What first struck this listener about it all is not so much that the music is tonal, though that is true. It struck me how much the music takes care to bring out elemental cello resonances and sound colors by taking advantage idiomatically of standard cello tuning, the possibility of open strings and very resonant multiple stops, figurations that very much bring out the special qualities of effective cello string soundings and of course cello bowing, to unveil richly expressive archaic and vibrant cello acoustics.
It is especially true of the unaccompanied works. The opening, a debut recording of "Amygdala" by Gemma Peacocke pits solo cello against an electronic backdrop for a beautifully emergent cello sonance that has a primality that does not quite drone but pairs multiple stops in long beautifully sustained melodics.
The premiere of the three movement Jessie Montgomery work "Duo for Violin and Cello" combines an intricate intertwining of William Herzog's violin with Lavena's cello for soaring arpeggios on combined string sequences and pizzicato adventures followed by a striking chorale-like interlocking with blocks of shifting sustains leading to an intense rhapsodic cello soaring atop the violin's continuous multiple-stop sustains. The lyric blocks further develop. Then the final movement gives us an exciting series of presto arpeggiations, ingenious shifts and shades very well played. Exhilarating music this is.
Caroline Shaw's solo cello "in manus tuas" follows with striking double stopped. two voiced exceptionalities. Lavena is called upon to blend her voice with the cello part and it sounds very good indeed. The work is beautifully based on a motet by Thomas Tallis.
Ted Hearne's "Furtive Movements" pairs cello with percussion (Jeff Stern) for a remarkable series of rhythmically vibrant and sonically complex expressions in four short movements. The interplay defies description in the best manner and the sound colors juxtapose in uncanny ways.
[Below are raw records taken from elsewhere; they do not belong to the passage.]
-- ==== Sys2Proof/Decode.lean ====
section
/-! DEFINITION. The decoder (total, rejecting by name), the encoder, and the reading of a word of
spec/opcode_table.json. Commands: spec/30_encoding.md section 1. Tokens: sections 2 to 6. -/

namespace Sys2Proof

/-! ## Commands -/

/-- The CTRL offset of a unit (spec/30_encoding.md R90, spec/10_state.md R23). -/
def ctrlOffset : UnitId → Nat
  | .crc => 0x000
  | .ciph => 0x100
  | .lzd => 0x200

/-- The unit whose CTRL port stands at a window offset (spec/10_state.md R23). -/
def ctrlUnit (off : Nat) : Option UnitId :=
  if off = 0x000 then some .crc
  else if off = 0x100 then some .ciph
  else if off = 0x200 then some .lzd
  else none

/-- CIPH_MODE.ALG, bits 1:0 (spec/10_state.md R39). -/
def modeAlg (mode : Word) : BitVec 2 := mode.extractLsb' 0 2

/-- CIPH_MODE.DIR, bit 8 (spec/10_state.md R39). -/
def modeDir (mode : Word) : Dir := if mode.getLsbD 8 then .dec else .enc

/-- The CIPH command that CIPH_MODE selects (spec/30_encoding.md R90, R92, R93). -/
def decodeCiph (mode : Word) (ph : Phase) : Instr :=
  if modeAlg mode = 1#2 then
    match modeDir mode with
    | .enc => .encEcb ph
    | .dec => .decEcb ph
  else if modeAlg mode = 2#2 then
    match modeDir mode with
    | .enc => .encCbc ph
    | .dec => .decCbc ph
  else if modeAlg mode = 0#2 then .ciphBadmode .zero (modeDir mode) ph
  else .ciphBadmode .three (modeDir mode) ph

/-- The command a unit runs (spec/30_encoding.md R90, spec/40_commands.md R134). -/
def decodeCommand (u : UnitId) (mode : Word) (ph : Phase) : Instr :=
  match u with
  | .crc => .crc32 ph
  | .ciph => decodeCiph mode ph
  | .lzd => .lzd ph

/-- A value written to a unit's CTRL port: bit 0 is START and wins, bit 1 is CLEAR, bits 31:2 are ignored
(spec/30_encoding.md R90, R91). -/
def decodeCtrl (u : UnitId) (mode v : Word) : Except DecodeError Instr :=
  if v.getLsbD 0 then .ok (decodeCommand u mode .start)
  else if v.getLsbD 1 then .ok (.clear u)
  else .error .noCommand

/-! ## Tokens

A token is read through `rd`, which answers the byte at an index counted from the token's control byte, or `none` at
or beyond the end of the input. -/

/-- Bits 7:5 of a control byte: F, or the level marker M (spec/30_encoding.md R101, R102). -/
def ctrlF (c : Byte) : BitVec 3 := c.extractLsb' 5 3

/-- Bits 4:0 of a control byte: H (spec/30_encoding.md R101, R102). -/
def ctrlH (c : Byte) : BitVec 5 := c.extractLsb' 0 5

/-- be16 (spec/00_scope.md R11). -/
def be16 (b0 b1 : Byte) : BitVec 16 := BitVec.ofNat 16 (256 * b0.toNat + b1.toNat)

/-- The level that the marker of a first byte selects (spec/30_encoding.md R102). -/
def markerLevel (m : BitVec 3) : Option Level :=
  if m = 0#3 then some .one
  else if m = Config.level2Marker then some .two
  else none

/-- `n` bytes from index `pos` on. -/
def takeBytes (rd : Nat → Option Byte) : Nat → Nat → Option (List Byte)
  | _, 0 => some []
  | pos, n + 1 =>
    match rd pos with
    | none => none
    | some b =>
      match takeBytes rd (pos + 1) n with
      | none => none
      | some bs => some (b :: bs)

/-- The length-extension chain from index `pos` on: how many 0xFF bytes begin it, and the byte that ends it
(spec/30_encoding.md R108). The last argument bounds the bytes looked at. -/
def readChain (rd : Nat → Option Byte) : Nat → Nat → Option (Nat × Byte)
  | _, 0 => none
  | pos, fuel + 1 =>
    match rd pos with
    | none => none
    | some x =>
      if x = 0xFF#8 then
        match readChain rd (pos + 1) fuel with
        | none => none
        | some (n, y) => some (n + 1, y)
      else some (0, x)

/-- LIT with run length H + 1 (spec/30_encoding.md R104). -/
def decodeLit (mark : Option Level) (h : BitVec 5) (rd : Nat → Option Byte) : Except DecodeError Instr :=
  match takeBytes rd 1 (h.toNat + 1) with
  | none => .error .truncated
  | some data => .ok (.lit mark data)

/-- MATCH1.S and MATCH1.L (spec/30_encoding.md R103, R105, R106). -/
def decodeMatch1 (f : BitVec 3) (h : BitVec 5) (rd : Nat → Option Byte) : Except DecodeError Instr :=
  if f = 7#3 then
    match rd 1, rd 2 with
    | some x, some lo => .ok (.match1L h x lo)
    | _, _ => .error .truncated
  else
    match rd 1 with
    | some lo => .ok (.match1S f h lo)
    | none => .error .truncated

/-- The tail of a level-2 match from its distance byte at index `pos` on: near, or far if H = 31 and the byte is 0xFF
(spec/30_encoding.md R103, R107 to R110). -/
def decodeTail2 (h : BitVec 5) (rd : Nat → Option Byte) (pos : Nat) (near : Byte → Instr)
    (far : BitVec 16 → Instr) : Except DecodeError Instr :=
  match rd pos with
  | none => .error .truncated
  | some lo =>
    if isEscape h lo then
      match rd (pos + 1), rd (pos + 2) with
      | some b0, some b1 => .ok (far (be16 b0 b1))
      | _, _ => .error .truncated
    else .ok (near lo)

/-- MATCH2.S, MATCH2.SF, MATCH2.L and MATCH2.LF (spec/30_encoding.md R103, R107 to R110). -/
def decodeMatch2 (f : BitVec 3) (h : BitVec 5) (rd : Nat → Option Byte) (fuel : Nat) :
    Except DecodeError Instr :=
  if f = 7#3 then
    match readChain rd 1 fuel with
    | none => .error .truncated
    | some (n, x) => decodeTail2 h rd (n + 2) (fun lo => .match2L h n x lo) (fun xd => .match2LF n x xd)
  else decodeTail2 h rd 1 (fun lo => .match2S f h lo) (fun xd => .match2SF f xd)

/-- One token (spec/30_encoding.md R102, R103). `ctx` is `none` at the first byte of a stream and otherwise the
stream's level. -/
def decodeToken (ctx : Option Level) (rd : Nat → Option Byte) (fuel : Nat) : Except DecodeError Instr :=
  match rd 0 with
  | none => .error .truncated
  | some c =>
    match ctx with
    | none =>
      match markerLevel (ctrlF c) with
      | some l => decodeLit (some l) (ctrlH c) rd
      | none => .ok (.lzBadlevel (ctrlF c) (ctrlH c))
    | some l =>
      if ctrlF c = 0#3 then decodeLit none (ctrlH c) rd
      else
        match l with
        | .one => decodeMatch1 (ctrlF c) (ctrlH c) rd
        | .two => decodeMatch2 (ctrlF c) (ctrlH c) rd fuel

/-- The level known once the control byte `c` of a token has been fetched (spec/44_lz_decompressor.md R225). -/
def levelAfter (ctx : Option Level) (c : Byte) : Option Level :=
  match ctx with
  | none => markerLevel (ctrlF c)
  | some l => some l

/-- The instruction a raw form stands for; `ctx` is read for a stream only. -/
def decode (ctx : Option Level) : Words → Except DecodeError Instr
  | .ctrlWrite off mode v =>
    match ctrlUnit off with
    | none => .error .notCtrl
    | some u => decodeCtrl u mode v
  | .unitTurn u mode => .ok (decodeCommand u mode .complete)
  | .stream bytes => decodeToken ctx (fun i => bytes[i]?) bytes.length

/-! ## The encoder -/

/-- A control byte from its two fields (spec/30_encoding.md R101). -/
def ctrlByte (f : BitVec 3) (h : BitVec 5) : Byte := f ++ h

/-- The level marker a first token carries; a later token has 000 there (spec/30_encoding.md R102, R104). -/
def markerBits : Option Level → BitVec 3
  | none => 0#3
  | some .one => 0#3
  | some .two => Config.level2Marker

/-- The two bytes of an extended distance offset, the more significant first (spec/30_encoding.md R109). -/
def be16Bytes (x : BitVec 16) : List Byte := [x.extractLsb' 8 8, x.extractLsb' 0 8]

/-- The bytes of a token (spec/30_encoding.md R104 to R110, R114); a command has none. -/
def tokenBytes : Instr → List Byte
  | .crc32 _ => []
  | .encEcb _ => []
  | .encCbc _ => []
  | .decEcb _ => []
  | .decCbc _ => []
  | .ciphBadmode _ _ _ => []
  | .lzd _ => []
  | .clear _ => []
  | .lit mark data => ctrlByte (markerBits mark) (BitVec.ofNat 5 (data.length - 1)) :: data
  | .match1S f h lo => [ctrlByte f h, lo]
  | .match1L h x lo => [ctrlByte 7#3 h, x, lo]
  | .match2S f h lo => [ctrlByte f h, lo]
  | .match2L h n x lo => ctrlByte 7#3 h :: (List.replicate n 0xFF#8 ++ [x, lo])
  | .match2SF f xd => ctrlByte f 31#5 :: 0xFF#8 :: be16Bytes xd
  | .match2LF n x xd => ctrlByte 7#3 31#5 :: (List.replicate n 0xFF#8 ++ (x :: 0xFF#8 :: be16Bytes xd))
  | .lzBadlevel m h => [ctrlByte m h]

/-- The size of a token in bytes (spec/30_encoding.md R113; one byte for the reserved first byte of R114). -/
def tokenSize : Instr → Nat
  | .crc32 _ => 0
  | .encEcb _ => 0
  | .encCbc _ => 0
  | .decEcb _ => 0
  | .decCbc _ => 0
  | .ciphBadmode _ _ _ => 0
  | .lzd _ => 0
  | .clear _ => 0
  | .lit _ data => 1 + data.length
  | .match1S _ _ _ => 2
  | .match1L _ _ _ => 3
  | .match2S _ _ _ => 2
  | .match2L _ n _ _ => 2 + (n + 1)
  | .match2SF _ _ => 4
  | .match2LF n _ _ => 4 + (n + 1)
  | .lzBadlevel _ _ => 1

/-- CIPH_MODE from its two fields (spec/30_encoding.md R92). -/
def modeWord (alg : BitVec 2) (dir : Dir) : Word :=
  BitVec.ofNat 32 (alg.toNat + (match dir with | .enc => 0 | .dec => 0x100))

def badAlgBits : BadAlg → BitVec 2
  | .zero => 0#2
  | .three => 3#2

/-- A command's START write, or its unit's turn. -/
def encodeCommand (u : UnitId) (mode : Word) : Phase → Words
  | .start => .ctrlWrite (ctrlOffset u) mode 1#32
  | .complete => .unitTurn u mode

/-- The raw form of an instruction (spec/30_encoding.md R90 to R93, R104 to R112). -/
def encode : Instr → Words
  | .crc32 ph => encodeCommand .crc 0#32 ph
  | .encEcb ph => encodeCommand .ciph (modeWord 1#2 .enc) ph
  | .encCbc ph => encodeCommand .ciph (modeWord 2#2 .enc) ph
  | .decEcb ph => encodeCommand .ciph (modeWord 1#2 .dec) ph
  | .decCbc ph => encodeCommand .ciph (modeWord 2#2 .dec) ph
  | .ciphBadmode alg dir ph => encodeCommand .ciph (modeWord (badAlgBits alg) dir) ph
  | .lzd ph => encodeCommand .lzd 0#32 ph
  | .clear u => .ctrlWrite (ctrlOffset u) 0#32 2#32
  | .lit mark data => .stream (tokenBytes (.lit mark data))
  | .match1S f h lo => .stream (tokenBytes (.match1S f h lo))
  | .match1L h x lo => .stream (tokenBytes (.match1L h x lo))
  | .match2S f h lo => .stream (tokenBytes (.match2S f h lo))
  | .match2L h n x lo => .stream (tokenBytes (.match2L h n x lo))
  | .match2SF f xd => .stream (tokenBytes (.match2SF f xd))
  | .match2LF n x xd => .stream (tokenBytes (.match2LF n x xd))
  | .lzBadlevel m h => .stream (tokenBytes (.lzBadlevel m h))

/-! ## A word of the opcode table

The table's rows are of two kinds, values written to a CTRL port and stream tokens, and a word alone says neither
which kind it is nor the offset, the mode and the level that go with it. Log entry 13 fixes them. -/

/-- A word with START or CLEAR and no other bit is a CTRL value; every other word is a token. Log entry 13. -/
def isCtrlWord (w : Nat) : Bool := decide (w < 4) && decide (w ≠ 0)

/-- The bytes of a table word, the first in the most significant place, as the table numbers the one row of several
bytes it numbers (MATCH2.SF). -/
def tableBytes (nbits w : Nat) : List Byte :=
  let n := (nbits + 7) / 8
  (List.range n).map (fun k => BitVec.ofNat 8 (w >>> (8 * (n - 1 - k))))

/-- The zero bytes that follow a table word: enough for the longest literal run. -/
def tablePad : List Byte := List.replicate 64 0#8

/-- The instruction the decoder reads from a word of the table: a CTRL value as written to CRC_CTRL, a token as a
later token of a level-2 stream. Log entry 13. -/
def decodeTableWord (nbits w : Nat) : Option Instr :=
  if isCtrlWord w then (decode none (.ctrlWrite 0x000 0#32 (BitVec.ofNat 32 w))).toOption
  else (decode (some .two) (.stream (tableBytes nbits w ++ tablePad))).toOption

end Sys2Proof
end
That brings lots of smiles of appreciation, or at least that is the case for me! A virtuosi tour de force for sure.
Bryce Desner's "Tuusula" in its premier recording begins with some attractively dynamic fanfare sorts of figures and continues with some beautiful sequences played brilliantly well by Lavena.
The finale "my heart comes undone" was written for Lavena by her husband Judah Adashi, based on the Bjork song "Unravel" and more generally also on stylistic elements of Arvo Part. It gives us a fitting end to a marvelously fresh album.
I am favorably reminded at times of the string styles of Medieval and Renaissance Europe. But then also too of the string work of John Cale on Nico's Marble Index album from the 1960s and also Berio's string accompaniment to "Black is the Color" on his wonderful Folk Songs suite. It is Archaic Modern in that way and I love the sound.
And then it is more besides, a new take on the Contemporary Modern as a whole and undoubtedly of interest to anyone who wants to keep current and looks for something very musical as well as very new. Highly recommended.